Счастливая мысль блеснула у меня в голове.
– Нельзя ли устроить так-с, – сказал я, – что уж если суждено ему оставаться в недрах чудовища и, волею провидения, сохранится его живот, нельзя ли подать ему прошение о том, чтобы числиться на службе?
– Гм… разве в виде отпуска и без жалованья…
– Нет-с, нельзя ли с жалованьем-с?
– На каком же основании?
– В виде командировки…
– Какой и куда?
– Да в недра же, в крокодиловы недра… Так сказать, для справок, для изучения фактов на месте. Конечно, это будет ново, но ведь это прогрессивно и в то же время покажет заботливость о просвещении-с…
Тимофей Семеныч задумался.
– Командировать особого чиновника, – сказал он наконец, – в недра крокодила для особых поручений, по моему личному мнению, – нелепо-с. По штату не полагается. Да и какие могут быть туда поручения?
– Да для естественного, так сказать, изучения природы на месте, в живье-с. Нынче все пошли естественные науки-с, ботаника… Он бы там жил и сообщал-с… ну, там о пищеварении или просто о нравах. Для скопления фактов-с.
– То есть это по части статистики. Ну, в этом я не силен, да и не философ. Вы говорите: факты, – мы и без того завалены фактами и не знаем, что с ними делать. Притом же эта статистика опасна…
– Чем же-с?
– Опасна-с. И к тому ж, согласитесь, он будет сообщать факты, так сказать, лежа на боку. А разве можно служить, лежа на боку? Это уж опять нововведение, и притом опасное-с; и опять-таки примера такого не было. Вот если б нам хоть какой-нибудь примерчик, так, по моему мнению, пожалуй, и можно бы командировать.

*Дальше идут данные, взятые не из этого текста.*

/-! ## Host commands and the whole machine -/

/-- Every command ends in a reply: a `cpu_tick` in a next state, with the record reported iff the fault register holds one;
`timer_tick` and `reset` in a next state; `load` in a next state, or in `LoadError` with the state unchanged (rule R210). -/
def Obligations.EveryCommandEndsInAReply : Prop :=
  ∀ (c : Command) (s : State), ∃ q, command c s = .next q ∧
    (c = .cpuTick → (∃ t, step s = .next t ∧ q.state = t) ∧
      ((q.response = .ok ∧ q.state.fault = none) ∨ ∃ r, q.response = .faulted r ∧ q.state.fault = some r)) ∧
    (c = .timerTick ∨ c = .reset → q.response = .ok) ∧
    (∀ image, c = .load image → q.response = .ok ∨ (q.response = .loadError .tooLarge ∧ q.state = s))

/-- `load` copies an image of at most 3584 bytes to 0x200 onward, changing no other byte and nothing else; a longer image
is turned away with no change (rule R243; D26). -/
def Obligations.LoadCopiesTheImage : Prop :=
  ∀ (image : List Byte) (s : State), s.memWf = true →
    (image.length ≤ 3584 → ∃ t, command (.load image) s = .next ⟨.ok, t⟩ ∧ t = { s with mem := t.mem } ∧
      (∀ k (h : k < image.length), t.memRead (BitVec.ofNat 12 (0x200 + k)) = image[k]) ∧
      ∀ a : Addr, (a.toNat < 0x200 ∨ 0x200 + image.length ≤ a.toNat) → t.memRead a = s.memRead a) ∧
    (3584 < image.length → command (.load image) s = .next ⟨.loadError .tooLarge, s⟩)

/-- `reset` puts every piece of state to its value in the reset table and leaves the configuration, and the machine this
model starts from is in that state with this hardware's configuration (rules R39, R240; D2, D3). -/
def Obligations.ResetGivesTheTableOfResetValues : Prop :=
  IsReset State.reset ∧ State.reset.cfg = thisHardware ∧
  ∀ s : State, ∃ t, command .reset s = .next ⟨.ok, t⟩ ∧ IsReset t ∧ t.cfg = s.cfg

/-- No instruction and no command changes the configuration (10_state.md section 7; D16). -/
def Obligations.ConfigurationNeverChanges : Prop :=
  (∀ (i : Instr) (s t : State), exec i s = .next t → t.cfg = s.cfg) ∧
  ∀ (c : Command) (s : State) (q : Reply), command c s = .next q → q.state.cfg = s.cfg

/-- The writers of each piece of state, row by row of the access table of 10_state.md section 1: an instruction that changes
a register, `pc`, the stack, `I`, a timer, the framebuffer or memory is one the table lists for it, but that raising a fault
puts `pc` back to the instruction's address; the fault register changes only by raising; and only RND, SKP, SKNP and LD Vx, K
take a sampling. The spec marks the table as derived; the sampling count is the model's (log entry 3). -/
def Obligations.EachPieceOfStateHasItsWriters : Prop :=
  ∀ (i : Instr) (s t : State), exec i s = .next t →
    (∀ z, t.readV z ≠ s.readV z → writesV s.cfg i z = true) ∧
    (t.pc ≠ s.pc → writesPc i = true ∨ ∃ r, t = { s with pc := s.pc - 2, fault := some r }) ∧
    (t.stack ≠ s.stack → i = .ret ∨ ∃ nnn, i = .call nnn) ∧
    (t.i ≠ s.i → (∃ nnn, i = .loadIndex nnn) ∨ (∃ x, i = .addIndex x) ∨ ∃ x, i = .fontAddress x) ∧
    (t.dt ≠ s.dt → ∃ x, i = .setDelay x) ∧ (t.st ≠ s.st → ∃ x, i = .setSound x) ∧
    (t.fb ≠ s.fb → i = .clearScreen ∨ ∃ x y n, i = .draw x y n) ∧
    ((∃ a, t.memRead a ≠ s.memRead a) → (∃ x, i = .storeBcd x) ∨ ∃ x, i = .storeRegisters x) ∧
    (t.fault ≠ s.fault → ∃ r, t = { s with pc := s.pc - 2, fault := some r }) ∧
    (t.samples ≠ s.samples → (∃ x kk, i = .random x kk) ∨ (∃ x, i = .skipKeyPressed x) ∨
      (∃ x, i = .skipKeyNotPressed x) ∨ ∃ x, i = .waitKey x)

/-- The invariant holds right after reset, under every configuration. The values it is checked on are the reset table's;
the canonical form of memory is the model's own (log entry 8). -/
def Obligations.InvariantHoldsAtReset : Prop :=
  Inv State.reset ∧ ∀ s : State, Inv s.hostReset

/-- Every step keeps the invariant: memory canonical, which is the model's own form (log entry 8), the stack within
`STACK_DEPTH`, return addresses at most 0x1000 (a CALL is fetched at 0xFFE or below), `pc` at most 0x10FE, and a held fault
record well formed and naming `pc`. -/
def Obligations.InvariantKeptByEveryStep : Prop :=
  ∀ s t : State, Inv s → step s = .next t → Inv t

/-- Every sequence of host commands, in any order the host chooses, keeps the invariant and completes. That memory is
canonical, one clause of the invariant, is the model's own form (log entry 8). -/
def Obligations.InvariantKeptByEveryRun : Prop :=
  ∀ (cs : List Command) (s : State), Inv s → ∃ t, runCommands cs s = .next t ∧ Inv t

/-- From a fixed loop, and from a fault stop, every further step leaves the state unchanged. Formalises 70_reset_and_hazards.md
section 5, which the spec marks as derived. -/
def Obligations.FixedLoopAndFaultStopStay : Prop :=
  ∀ (s : State) (k : Nat), atFixedLoop s ∨ atFaultStop s → Sys2Proof.core.run k s = .next s

/-- The host's placing of a word is faithful (log entry 10, the model's choice): the state differs from the given one in
`pc`, which is the fetch address (`pc` itself, or 0x200 where nothing can be fetched from `pc`), in the fault register, which
is clear, and in the two bytes of memory at the fetch address, which are the word's, every other byte reading as before; and
the next step runs exactly the instruction placed. -/
def Obligations.PlacedWordIsRunNext : Prop :=
  ∀ (s : State) (i : Instr), s.memWf = true → i.wellFormed s.cfg.rndPresent = true →
    ∃ t, s.withFetchWord 16 (encode i).toNat = t ∧ t = { s with pc := s.fetchAddress, mem := t.mem, fault := none } ∧
      (s.pc.toNat + 1 ≤ 0xFFF → s.fetchAddress = s.pc) ∧ (0xFFF < s.pc.toNat + 1 → s.fetchAddress = 0x200#16) ∧
      t.memWf = true ∧ t.byteAt s.fetchAddress.toNat = highByte (encode i) ∧
      t.byteAt (s.fetchAddress.toNat + 1) = lowByte (encode i) ∧
      (∀ a : Addr, a.toNat ≠ s.fetchAddress.toNat → a.toNat ≠ s.fetchAddress.toNat + 1 → t.memRead a = s.memRead a) ∧
      step t = exec i { t with pc := s.fetchAddress + 2 }
end

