-- ==== Sys2Proof/Laws/Registers.lean ====
section
/-! SUPPORT. Reading registers after writing them: the register file (rule R20), a result with a flag (rule R124) and a
block load (rule R156). -/

namespace Sys2Proof.Machine

variable (s : State)

theorem State.readV_writeV (x y : Nibble) (b : Byte) :
    (s.writeV x b).readV y = if y = x then b else s.readV y := by
  simp only [State.readV, State.writeV, Vector.getElem_set]
  by_cases h : y = x
  · simp [h]
  · have : x.toNat ≠ y.toNat := fun e => h (BitVec.eq_of_toNat_eq e.symm)
    simp [h, this]

@[simp] theorem State.readV_writeV_self (x : Nibble) (b : Byte) : (s.writeV x b).readV x = b := by
  simp [State.readV_writeV]

theorem State.readV_writeV_of_ne {x y : Nibble} (h : y ≠ x) (b : Byte) : (s.writeV x b).readV y = s.readV y := by
  simp [State.readV_writeV, h]

/-- A read depends on the register file alone. -/
theorem State.readV_congr {s t : State} (h : t.v = s.v) (x : Nibble) : t.readV x = s.readV x := by
  simp [State.readV, h]

/-- Everything `writeWithFlag` does to the registers. -/
theorem State.readV_writeWithFlag (x y : Nibble) (r : Byte) (f : Bool) :
    (s.writeWithFlag x r f).readV y =
      match s.cfg.vfOrder with
      | .flagThenResult => if y = x then r else if y = vf then flagByte f else s.readV y
      | .resultThenFlag => if y = vf then flagByte f else if y = x then r else s.readV y := by
  unfold State.writeWithFlag
  cases s.cfg.vfOrder <;> simp [State.readV_writeV]

/-- Everything the index-add flag does to the registers (rule R151). -/
theorem State.readV_writeIndexFlag (y : Nibble) (f : Bool) :
    (s.writeIndexFlag f).readV y = if s.cfg.addIVf = true ∧ y = vf then flagByte f else s.readV y := by
  unfold State.writeIndexFlag
  by_cases h : s.cfg.addIVf = true
  · rw [if_pos h]
    simp only [h, true_and]
    exact State.readV_writeV s vf y (flagByte f)
  · rw [if_neg h, if_neg (fun e => h e.1)]

/-- Register files with equal reads are equal. -/
theorem State.v_ext {s t : State} (h : ∀ x, t.readV x = s.readV x) : t.v = s.v := by
  apply Vector.ext
  intro k hk
  have := h (BitVec.ofNat 4 k)
  simpa [State.readV, Nat.mod_eq_of_lt hk] using this

/-- A block load writes the k-th byte to the k-th register from `x` on. -/
theorem State.readV_writeRegs (x y : Nibble) (bs : List Byte) (hfit : x.toNat + bs.length ≤ 16) :
    (s.writeRegs x bs).readV y =
      if x.toNat ≤ y.toNat ∧ y.toNat < x.toNat + bs.length then bs.getD (y.toNat - x.toNat) 0 else s.readV y := by
  induction bs generalizing s x with
  | nil =>
    simp only [State.writeRegs, List.length_nil]
    rw [if_neg (by omega)]
  | cons b bs ih =>
    rw [State.writeRegs]
    rw [List.length_cons] at hfit ⊢
    by_cases hlast : x.toNat = 15
    · have hbs : bs = [] := List.eq_nil_of_length_eq_zero (by omega)
      subst hbs
      rw [State.writeRegs, State.readV_writeV]
      by_cases hy : y = x
      · subst hy; simp
      · have : y.toNat ≠ x.toNat := fun e => hy (BitVec.eq_of_toNat_eq e)
        have := y.isLt
        rw [if_neg hy, if_neg (by simp only [List.length_nil]; omega)]
    · have hx : (x + 1).toNat = x.toNat + 1 := by bv_omega
      rw [ih _ _ (by omega), hx, State.readV_writeV]
      by_cases hy : y = x
      · subst hy
        rw [if_neg (by omega), if_pos rfl, if_pos (by omega)]
        simp
      · have hne : y.toNat ≠ x.toNat := fun e => hy (BitVec.eq_of_toNat_eq e)
        by_cases hin : x.toNat + 1 ≤ y.toNat ∧ y.toNat < x.toNat + 1 + bs.length
        · rw [if_pos hin, if_pos (by omega)]
          have : y.toNat - x.toNat = (y.toNat - (x.toNat + 1)) + 1 := by omega
          rw [this, List.getD_cons_succ]
        · rw [if_neg hin, if_neg hy, if_neg (by omega)]

end Sys2Proof.Machine
end

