-- ==== Sys2Proof/Tests/Slice0.lean ====
section
/-! SUPPORT. The model's own tests. Expected results come from the spec: 30_encoding.md for words, the worked examples and
vectors of 95_test_vectors.md (S<n> of Part L1, the families of Part L2) for effects. At the end, one witness for each
statement that has hypotheses, at the boundary values of its clauses. -/

open Sys2Proof Sys2Proof.Machine

namespace Sys2Proof.Tests

/-! ## Helpers -/

/-- The configuration the tests name: the values rule R7 fixes, and one choice for each OPEN parameter. -/
def conf : Params where
  stackDepth := some 16
  rndPresent := true
  shiftQuirk := .inPlace
  jumpQuirk := .v0
  addIVf := true
  addIOverflow := .wrap
  memOob := .fault
  vfOrder := .flagThenResult
  fontGlyphBytes := 5
  fontData := hexFont

/-- Another font: 16 glyphs of one byte each, glyph `g` being the byte `g`, and nothing after them. -/
def otherFont : Font :=
  ⟨([0x00, 0x01, 0x02, 0x03, 0x04, 0x05, 0x06, 0x07] ++ [0x08, 0x09, 0x0A, 0x0B, 0x0C, 0x0D, 0x0E, 0x0F] ++
    List.replicate 64 0x00 : List Byte).toArray, rfl⟩

/-- The other choice for every parameter with two values, and another font. -/
def conf' : Params where
  stackDepth := none
  rndPresent := false
  shiftQuirk := .fromVy
  jumpQuirk := .vx
  addIVf := false
  addIOverflow := .saturate
  memOob := .wrap
  vfOrder := .resultThenFlag
  fontGlyphBytes := 1
  fontData := otherFont

/-- A state after reset, with some registers and the index register set. -/
def start (c : Params) (i : Addr) (regs : List (Nibble × Byte)) : State :=
  regs.foldl (fun s p => s.writeV p.1 p.2) { State.resetWith c 0 with i := i }

/-- The state an outcome holds, if it is a next state. -/
def nextOf : Host.Outcome State Fault Refusal → Option State
  | .next t => some t
  | .fault _ => none
  | .refused _ => none

/-- One step on a word placed at `pc`. -/
def ran (s : State) (w : Nat) : Option State := nextOf (step (s.withFetchWord 16 w))

/-- What `f` reads in the state after one step on a word. -/
def got {α : Type} (s : State) (w : Nat) (f : State → α) : Option α := (ran s w).map f

/-- A registers-and-flag view of a state. -/
def regs (x : Nibble) (s : State) : Byte × Byte := (s.readV x, s.readV 0xF)

/-- A stack of `n` return addresses. -/
def deep (n : Nat) : List Word := List.replicate n 0x202#16

/-! ## Well-formedness: its one check (rule R78) -/

theorem test_wellFormed_random_refused : (Instr.random 0x3 0xFF).wellFormed false = false := by decide

theorem test_wellFormed_random_accepted : (Instr.random 0x3 0xFF).wellFormed true = true := by decide

/-! ## Decoding: a word of every row, its bits written from the spec's encodings (rules R72, R75) -/

theorem test_decode_class0 :
    decode true 0b0000000011100000#16 = some .clearScreen ∧ decode true 0b0000000011101110#16 = some .ret := by decide

theorem test_decode_addresses :
    decode true 0b0001_101010111100#16 = some (.jump 0xABC) ∧ decode true 0b0010_010001010110#16 = some (.call 0x456) ∧
    decode true 0b1010_001011110000#16 = some (.loadIndex 0x2F0) ∧
    decode true 0b1011_111111111111#16 = some (.jumpOffset 0xFFF) := by decide
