-- ==== Sys2Proof/Machine/Gf256.lean ====
section
/-! DEFINITION. Multiplication in GF(2^8) and its 256x256 table (spec/41_gf256.md R80 to R84), and the linear functions
built on a product: the feedback, the steps R and R_inv, L and L_inv (spec/43_diffusion.md R101 to R104), and the matrix
operations (spec/44_table_generator.md R122 to R124). The linear functions take the product as an argument, because a
command reads its products from the table `MUL` and the generator forms them with `gf_mul`. -/

namespace Sys2Proof.Machine

/-- R82: doubling, with the reduction constant applied when the top bit is set before the shift. -/
def gfDouble (a : Byte) : Byte := if a.getLsbD 7 then (a <<< 1) ^^^ red else a <<< 1

/-- R82: `n` turns of the loop, on the running multiplicand `a`, the multiplier `b` and the accumulator `c`. -/
def gfMulLoop : Nat → Byte → Byte → Byte → Byte
  | 0, _, _, c => c
  | n + 1, a, b, c => gfMulLoop n (gfDouble a) (b >>> 1) (if b.getLsbD 0 then c ^^^ a else c)

/-- R82: `gf_mul(a, b)`, eight turns from a zero accumulator. -/
def gfMul (a b : Byte) : Byte := gfMulLoop 8 a b 0

/-- R84: `MUL[a][b] <- gf_mul(a, b)` for every a, b. -/
def generateMul : MulTable :=
  Vector.ofFn fun a : Fin 256 => Vector.ofFn fun b : Fin 256 => gfMul (BitVec.ofFin a) (BitVec.ofFin b)

/-- R101: `ell(x) = XORSUM(i = 0..15) gf_mul(TV[i], x[i])`. -/
def ell (mul : Byte → Byte → Byte) (x : Block) : Byte := xorSum fun i => mul tv[i] x[i]

/-- R102: step R: byte 0 is the feedback and byte i is old byte i-1. -/
def stepR (mul : Byte → Byte → Byte) (x : Block) : Block :=
  Vector.ofFn fun i : Pos => if i.val = 0 then ell mul x else x[i.val - 1]

/-- R103: the shifted state `z` of R_inv: `z[j] = y[j+1]` for j = 0..14, `z[15] = y[0]`. -/
def rotateDown (y : Block) : Block :=
  Vector.ofFn fun j : Pos => if h : j.val < 15 then y[j.val + 1] else y[0]

/-- R103: step R_inv: `x[j] = z[j]` for j = 0..14, `x[15] = ell(z)`. -/
def stepRInv (mul : Byte → Byte → Byte) (y : Block) : Block :=
  (rotateDown y).set 15 (ell mul (rotateDown y))

/-- R104: L is 16 applications of R. -/
def transL (mul : Byte → Byte → Byte) (x : Block) : Block := iterate (stepR mul) Config.nstepL x

/-- R104: L_inv is 16 applications of R_inv. -/
def transLInv (mul : Byte → Byte → Byte) (x : Block) : Block := iterate (stepRInv mul) Config.nstepL x

/-- R122: the matrix-vector product `(A . x)[r] = XORSUM(c = 0..15) gf_mul(A[r][c], x[c])`. -/
def matVec (mul : Byte → Byte → Byte) (A : Matrix) (x : Block) : Block :=
  Vector.ofFn fun r : Pos => xorSum fun c => mul A[r][c] x[c]

/-- R124: `(A . B)[r][c] = XORSUM(k = 0..15) gf_mul(A[r][k], B[k][c])`. -/
def matMul (A B : Matrix) : Matrix :=
  Vector.ofFn fun r : Pos => Vector.ofFn fun c : Pos => xorSum fun k => gfMul A[r][k] B[k][c]

/-- R122: the matrix `M` of R: first row `TV`, row i a single 1 in column i-1. -/
def matR : Matrix :=
  Vector.ofFn fun r : Pos => Vector.ofFn fun c : Pos =>
    if r.val = 0 then tv[c] else if c.val + 1 = r.val then 1 else 0

/-- R123: the matrix `M_INV` of R_inv: row j a single 1 in column j+1; the last row `TV[15]`, then `TV[0..14]`. -/
def matRInv : Matrix :=
  Vector.ofFn fun r : Pos => Vector.ofFn fun c : Pos =>
    if r.val < 15 then (if c.val = r.val + 1 then 1 else 0)
    else if c.val = 0 then tv[15] else tv[c.val - 1]

/-- R124: the 16th power by four squarings. -/
def pow16 (A : Matrix) : Matrix := iterate (fun X => matMul X X) Config.nsq A

end Sys2Proof.Machine
end

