-- ==== Sys2Proof/Machine/Cipher.lean ====
section
/-! DEFINITION. The key schedule (spec/46_key_schedule.md R150 to R152) and the round engine
(spec/47_round_engine.md R160, R162, R164) as pure functions. `RK[n]` stands at index `n - 1` of a round-key file. -/

namespace Sys2Proof.Machine

/-- R150: `C(i) = L(BlockOfInt(i))`. -/
def roundConst (mul : Byte → Byte → Byte) (i : Nat) : Block := transL mul (blockOfInt i)

/-- R140, R160: the direct form `L(S(x))` of the fused pass. -/
def directLS (mul : Byte → Byte → Byte) (x : Block) : Block := transL mul (transS x)

/-- R151: `F(k, a, b) = (L(S(a ^ k)) ^ b, a)`; `ls` is `L(S(.))`, direct or fused. -/
def feistel (ls : Block → Block) (k a b : Block) : Block × Block := (xorBlock (ls (xorBlock a k)) b, a)

/-- R152: the eight steps j = 1..8 of outer round `g`, with the constants `C(8*(g-1) + j)`. -/
def expandGroup (g : Nat) (p : Block × Block) : Block × Block :=
  (List.range 8).foldl (fun q j => feistel (directLS gfMul) (roundConst gfMul (8 * (g - 1) + (j + 1))) q.1 q.2) p

/-- R152: `KeySchedule(K1, K2)`. It reads the two blocks and constants only (R153). -/
def keySchedule (k1 k2 : Block) : Vector Block Config.nrk :=
  let g1 := expandGroup 1 (k1, k2)
  let g2 := expandGroup 2 g1
  let g3 := expandGroup 3 g2
  let g4 := expandGroup 4 g3
  #v[k1, k2, g1.1, g1.2, g2.1, g2.2, g3.1, g3.2, g4.1, g4.2]

/-- R160: `Encrypt(RK, x)`: for i = 1..10 add `RK[i]`, and if i is not 10 apply `ls`, which is `L(S(.))`. -/
def encrypt (ls : Block → Block) (rk : Vector Block Config.nrk) (x : Block) : Block :=
  (List.finRange Config.nrk).foldl
    (fun y i => if i.val = 9 then xorBlock y rk[i] else ls (xorBlock y rk[i])) x

/-- R162: `Decrypt(RK, y)`: remove `RK[10]`, then for i = 9 downto 1 apply L_inv, S_inv and `RK[i]`. -/
def decrypt (mul : Byte → Byte → Byte) (rk : Vector Block Config.nrk) (y : Block) : Block :=
  (List.finRange 9).foldr
    (fun i x => xorBlock (transSInv (transLInv mul x)) (rk[i.val]'(by have := i.isLt; simp only [Config.nrk]; omega)))
    (xorBlock y rk[9])

/-- R164: `DK[i] = L_inv(RK[i])`. -/
def decryptKey (mul : Byte → Byte → Byte) (k : Block) : Block := transLInv mul k

/-- R164: the fused arrangement of decryption, which no command can tell from R162. -/
def decryptFused (T : Tables) (rk : Vector Block Config.nrk) (y : Block) : Block :=
  let x := xorBlock (applyLS T.tDinv y) (decryptKey (mulRead T) rk[9])
  let x := (List.finRange 8).foldr
    (fun i z => xorBlock (applyLS T.tDec z)
      (decryptKey (mulRead T) (rk[i.val + 1]'(by have := i.isLt; simp only [Config.nrk]; omega)))) x
  xorBlock (transSInv x) rk[0]

end Sys2Proof.Machine
end

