-- ==== Sys2Proof/Machine/HostText.lean ====
section
/-! DEFINITION. The host's side of the core: the text form of a block (spec/40_block.md R74, R75) with its one error
(spec/60_exceptions.md R171), and the word sequences by which a host loads and reads a block
(spec/70_reset_and_hazards.md R201). A text is a list of characters. The core has no command for text: nothing here
touches State. -/

namespace Sys2Proof.Machine

/-- R170, R171: the host-side error, cause code 1 in the common numbering; the core never records it. -/
inductive HostError where
  /-- Raised by `parseHex` alone; no block is produced, so no zero block stands in for a bad text: safe. -/
  | invalidFormat
  deriving DecidableEq, Repr

/-- R170: the code of the host-side error. -/
def hostErrorCode : HostError → Byte
  | .invalidFormat => 1

/-- R74: the digit of a nibble, one of `0123456789abcdef`. -/
def hexDigit (n : BitVec 4) : Char :=
  if n.toNat < 10 then Char.ofNat (48 + n.toNat) else Char.ofNat (87 + n.toNat)

/-- R75: the value of a digit; every other character, upper case among them, has none. -/
def hexValue (c : Char) : Option (BitVec 4) :=
  if 48 ≤ c.toNat ∧ c.toNat ≤ 57 then some (BitVec.ofNat 4 (c.toNat - 48))
  else if 97 ≤ c.toNat ∧ c.toNat ≤ 102 then some (BitVec.ofNat 4 (c.toNat - 87))
  else none

/-- R74: characters 2j and 2j+1 are byte `x[j]`, high nibble first. -/
def formatHex (x : Block) : List Char :=
  x.toList.flatMap fun b => [hexDigit (highHalf b), hexDigit (lowHalf b)]

/-- R75: the bytes of a text, two digits each; none for an odd length or a character that is no digit. -/
def parseBytes : List Char → Option (List Byte)
  | [] => some []
  | [_] => none
  | a :: b :: rest =>
    match hexValue a, hexValue b, parseBytes rest with
    | some hi, some lo, some bs => some (byteOf hi lo :: bs)
    | _, _, _ => none

/-- R75: `ParseHex(s)`: a block exactly when `s` is 32 characters, each a lower-case hex digit; otherwise the error. -/
def parseHex (s : List Char) : Except HostError Block :=
  match parseBytes s with
  | none => .error .invalidFormat
  | some bs => if h : bs.length = 16 then .ok ⟨bs.toArray, by simpa using h⟩ else .error .invalidFormat

/-- R201 "load a block": 16 `SETB`. -/
def loadBlock (r : Reg) (x : Block) : List Instr := (List.finRange 16).map fun i => .setb r i x[i]

/-- R201 "read a block": 16 `GETB`, the host sampling `GR` after each. -/
def readBlock (r : Reg) : List Instr := (List.finRange 16).map fun i => .getb r i

/-- R192: "To encrypt one block under one key": the 66 commands, with K1, K2 and the plaintext in `B0`, `B1` and `B2`. -/
def encryptOneBlock (k1 k2 x : Block) : List Instr :=
  loadBlock 0 k1 ++ loadBlock 1 k2 ++ [.setkey 0 1] ++ loadBlock 2 x ++ [.enc 2] ++ readBlock 2

end Sys2Proof.Machine
end

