/-- Settles O7, by the law of a step on a word that decodes. -/
theorem stepRunsTheDecodedCommand : Obligations.StepRunsTheDecodedCommand := by
  unfold Obligations.StepRunsTheDecodedCommand
  exact fun _ _ _ _ hs hd => step_of_decode_ok hs hd

/-- Settles O10: a faulted core refuses words that decode and words that do not, and a reset move clears `STATUS`. -/
theorem faultedCoreRefusesUntilReset : Obligations.FaultedCoreRefusesUntilReset := by
  unfold Obligations.FaultedCoreRefusesUntilReset
  intro s rest hf
  exact ⟨fun w hs => step_faulted hs hf, fun d hs => ⟨_, step_reset hs, applyReset_faulted ..⟩⟩

/-- Settles O6: the word passes the mask of its row, so the extra check is what refuses it, and `exec` makes the same
check. -/
theorem illFormedOperandsAreIllegalCommands : Obligations.IllFormedOperandsAreIllegalCommands := by
  unfold Obligations.IllFormedOperandsAreIllegalCommands
  exact fun _ _ hw => ⟨decode_encode_illFormed hw, fun hf => exec_illFormed hf hw⟩

/-- Settles O12, by the law of an idle step. -/
theorem idleCoreHoldsItsState : Obligations.IdleCoreHoldsItsState := by
  unfold Obligations.IdleCoreHoldsItsState
  exact fun _ hs => step_idle hs

/-- Settles O13: the step answers the reset state with the move's own draw in it. -/
theorem resetMoveLeavesTheResetState : Obligations.ResetMoveLeavesTheResetState := by
  unfold Obligations.ResetMoveLeavesTheResetState
  intro s d rest hs
  exact ⟨_, step_reset hs, rfl, rfl, rfl, rfl, rfl, rfl, rfl, rfl⟩

/-- Settles O15: an idle step, a command's execution, an illegal word and a reset each end in a next state. -/
theorem everyStepAnswersANextState : Obligations.EveryStepAnswersANextState := by
  unfold Obligations.EveryStepAnswersANextState
  intro s
  rcases hs : s.inputs with _ | ⟨w | d, rest⟩
  · exact ⟨s, step_idle hs⟩
  · cases hd : decode w with
    | ok i =>
      rw [step_of_decode_ok hs hd]
      exact exists_exec_eq_next i _
    | error e =>
      rw [step_of_decode_error hs hd]
      exact exists_issueIllegal_eq_next w _
  · exact ⟨_, step_reset hs⟩

end Sys2Proof.Machine
end
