-- ==== Sys2Proof/Word.lean ====
section
/-! DEFINITION. The word types of the Upalin 4816 and nothing else: bytes, 32-bit registers, host addresses, device
times, and the fixed-size images the block reads from host memory. -/

namespace Sys2Proof

/-- One byte of a record. -/
abbrev Byte := BitVec 8

/-- One register of the window (12.7), a DETAIL or a digest. -/
abbrev Word := BitVec 32

/-- A device time: a count of 10 us ticks (R62). -/
abbrev Time := BitVec 32

/-- A host-memory address. -/
abbrev Addr := BitVec 64

/-- A 32-byte submission record (12.1), byte 0 in bits 7..0. -/
abbrev RawRecord := BitVec 256

/-- The 64-byte bootstrap block (12.4), byte 0 in bits 7..0. -/
abbrev BootBlock := BitVec 512

/-- A 16-byte completion record (12.3), byte 0 in bits 7..0. -/
abbrev CompletionRecord := BitVec 128

/-- A slot of the Outstanding Table, 0 to 63 (R44). -/
abbrev Slot := Fin 64

/-- An output point, OUT0 to OUT63. -/
abbrev PointId := Fin 64

/-- An input point, IN0 to IN31. -/
abbrev InputId := Fin 32

/-- A submission ring, ring 0 to ring 4. -/
abbrev RingId := Fin 5

end Sys2Proof
end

– Но ведь и крокодилов живых не привозили до сих пор, Тимофей Семеныч.
– Гм, да… – он опять задумался. – Если хотите, это возражение ваше справедливо и даже могло бы служить основанием к дальнейшему производству дела. Но опять возьмите и то, что если с появлением живых крокодилов начнут исчезать служащие и потом, на основании того, что там тепло и мягко, будут требовать туда командировок, а потом лежать на боку… согласитесь сами – дурной пример-с. Ведь эдак, пожалуй, всякий туда полезет даром деньги-то брать.
– Порадейте, Тимофей Семеныч! Кстати-с: Иван Матвеич просил передать вам карточный должок, семь рублей, в ералаш-с…
– Ах, это он проиграл намедни, у Никифор Никифорыча! Помню-с. И так он тогда был весел, смешил, и вот!..
Старик был искренне тронут.
– Порадейте, Тимофей Семеныч.
– Похлопочу-с. От своего лица поговорю, частным образом, в виде справки. А впрочем, разузнайте-ка, неофициально, со стороны, какую именно цену согласился бы взять хозяин за своего крокодила?
Тимофей Семеныч видимо подобрел.
– Непременно-с, – отвечал я, – и тотчас же явлюсь к вам с отчетом.
– Супруга-то… одна теперь? Скучает?
– Вы бы навестили, Тимофей Семеныч.
– Навещу-с, я еще давеча подумал, да и случай удобный… И зачем, зачем это его дергало смотреть крокодила! А впрочем, я бы и сам желал посмотреть.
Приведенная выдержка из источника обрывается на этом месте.